Before she died, Kollwitz confided to her grand-daughter that “some day a new ideal will arise and there will be an end of all wars”. The idealism of these words is profound, and makes you think immediately of all the suffering endured since then by mothers and families in war-stricken places all over the world. Kollwitz’s work reminds us of the painful individual tragedies that are a part of all futile wars.

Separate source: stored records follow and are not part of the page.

/-- Derived (R104): the four laws of the byte commands, for a pair inside `BUF` at `A`. -/
def Obligations.BytePairLawsHold : Prop :=
  ∀ (s : State) (a a1 : BitVec 16), a.toNat + 2 ≤ s.bufBytes → a1.toNat = a.toNat + 1 →
    (∃ t u, exec (.sth a) s = .next t ∧ exec (.ldh a) t = .next u ∧ u.acc.toNat = s.acc.toNat % 65536) ∧
    (∃ t u, exec (.ldh a) s = .next t ∧ exec (.sth a) t = .next u ∧ ∀ i, u.readByte i = s.readByte i) ∧
    (∃ t h l, exec (.ldh a) s = .next t ∧ exec (.ldb a) s = .next h ∧ exec (.ldb a1) s = .next l ∧
      t.acc.toNat = 256 * h.acc.toNat + l.acc.toNat) ∧
    (∃ t u v, exec (.sth a) s = .next t ∧
      exec (.stb a) { s with acc := (s.acc.extractLsb' 8 8).setWidth 32 } = .next u ∧
      exec (.stb a1) { u with acc := (s.acc.extractLsb' 0 8).setWidth 32 } = .next v ∧
      ∀ i, t.readByte i = v.readByte i)

/-- Derived (R44 (a), R40, R41): the byte view and the field view of a byte are bit reversals of each other: STB `m` and
then RDFLD `8 * m`, 8 returns the reversal of the byte stored. -/
def Obligations.FieldViewOfAByteIsItsReversal : Prop :=
  ∀ (s : State) (m a : BitVec 16), m.toNat < s.bufBytes → a.toNat = 8 * m.toNat →
    ∃ t u, exec (.stb m) s = .next t ∧ exec (.rdfld a 8) t = .next u ∧
      u.acc = (s.acc.extractLsb' 0 8).reverse.setWidth 32

/-! ### Sample quantizer -/

/-- R110: the operations on finite values are the exact results rounded once, to nearest with ties to even; the constants
have the patterns the rule gives; and `u2f(n)` is exact below 2^24. -/
def Obligations.FloatOperationsRoundToNearestEven : Prop :=
  ∀ size : Nat, let F := (Config.ofSize size).fp
    (∀ a b : Word32, IsFinite a → IsFinite b →
      RoundsTo (realValue a + realValue b) (F.add a b) ∧
      RoundsTo (realValue a - realValue b) (F.sub a b) ∧
      RoundsTo (realValue a * realValue b) (F.mul a b) ∧
      (realValue b ≠ 0 → RoundsTo (realValue a / realValue b) (F.div a b))) ∧
    F.ofNat 1 = 0x3F800000 ∧ floatHalf F = 0x3F000000 ∧ F.ofNat 2048 = 0x45000000 ∧ F.ofNat 32767 = 0x46FFFE00 ∧
    (∀ n < 2 ^ 24, IsFinite (F.ofNat n) ∧ realValue (F.ofNat n) = n)

/-- R112: S12TOF gives exactly the real number `(s - 2048) / 2048`, never -0.0, for `s` in 0..4095, and raises `Domain`
above. -/
def Obligations.S12tofIsExact : Prop :=
  ∀ s : State,
    (s.acc.toNat ≤ 4095 → ∃ p : Word32, exec .s12tof s = .next { s with acc := p } ∧ IsFinite p ∧
      realValue p = ((s.acc.toNat : ℚ) - 2048) / 2048 ∧ p ≠ 0x80000000) ∧
    (4095 < s.acc.toNat →
      exec .s12tof s = .next { s with st := s.st ||| 0x08, fcmd := 0x3000000000000000 })

/-- R114: S16TOF gives `(u2f(s) /. 32767.0) -. 1.0`, the division rounded and then the subtraction rounded, a zero result
being +0.0, for `s` in 0..65535, and raises `Domain` above. -/
def Obligations.S16tofRoundsTwice : Prop :=
  ∀ s : State,
    (s.acc.toNat ≤ 65535 → ∃ q p : Word32, exec .s16tof s = .next { s with acc := p } ∧
      RoundsTo ((s.acc.toNat : ℚ) / 32767) q ∧ RoundsTo (realValue q - 1) p ∧ IsFinite q ∧ IsFinite p ∧
      p ≠ 0x80000000) ∧
    (65535 < s.acc.toNat →
      exec .s16tof s = .next { s with st := s.st ||| 0x08, fcmd := 0x3200000000000000 })

/-- R113: FTOS12. A NaN raises `Domain`; otherwise `y` is `((f +. 1.0) *. 2048.0) +. 0.5`, each operation rounded
separately; an infinite `y` raises `Domain` (the sum is infinite exactly where the product is), and so does a `trunc(y)`
outside 0..4096; otherwise `ACC` takes it. -/
def Obligations.Ftos12FollowsTheFormula : Prop :=
  ∀ s : State,
    let faults := exec .ftos12 s = .next { s with st := s.st ||| 0x08, fcmd := 0x3100000000000000 }
    ((IsNaN s.acc ∨ IsInfinite s.acc) → faults) ∧
    (IsFinite s.acc → ∃ p m y : Word32,
      RoundsTo (realValue s.acc + 1) p ∧ IsFinite p ∧ RoundsTo (realValue p * 2048) m ∧
      (IsInfinite m → faults) ∧
      (IsFinite m → RoundsTo (realValue m + 1 / 2) y ∧ IsFinite y ∧
        if truncToward (realValue y) < 0 ∨ 4096 < truncToward (realValue y) then faults
        else exec .ftos12 s = .next { s with acc := BitVec.ofNat 32 (truncToward (realValue y)).toNat }))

More of Käthe Kollwitz’s work can be found around Berlin. The various art projects that took place outside her house at Kollwitzstraße 56a after the war are now part of the Museum Pankow. A replica of “Mother With Two Children”, originally placed in Kollwitzplatz in 1951, can be found in the courtyard of the Bezirksamt (Fröbelstraße 17, Prenzlauer Berg) and another piece (“Zille, Kollwitz und Nagel im Gespräch”) was placed at the entrance to the Bezirksamt, near the corner of Prenzlauer Allee. Since 1961, a sculpture of Kollwitz can be found right on Kollwitzplatz itself, across from her former home inside the small park and playground area that dominates the square; the bronze replicates one of the self-portraits Kollwitz completed late in her life, though it’s controversially much larger than the original. A replica of Kollwitz’s “Mother With Dead Son” (also controversial, and also larger than the original) can be found in the Neue Wache (Unter den Linden 4).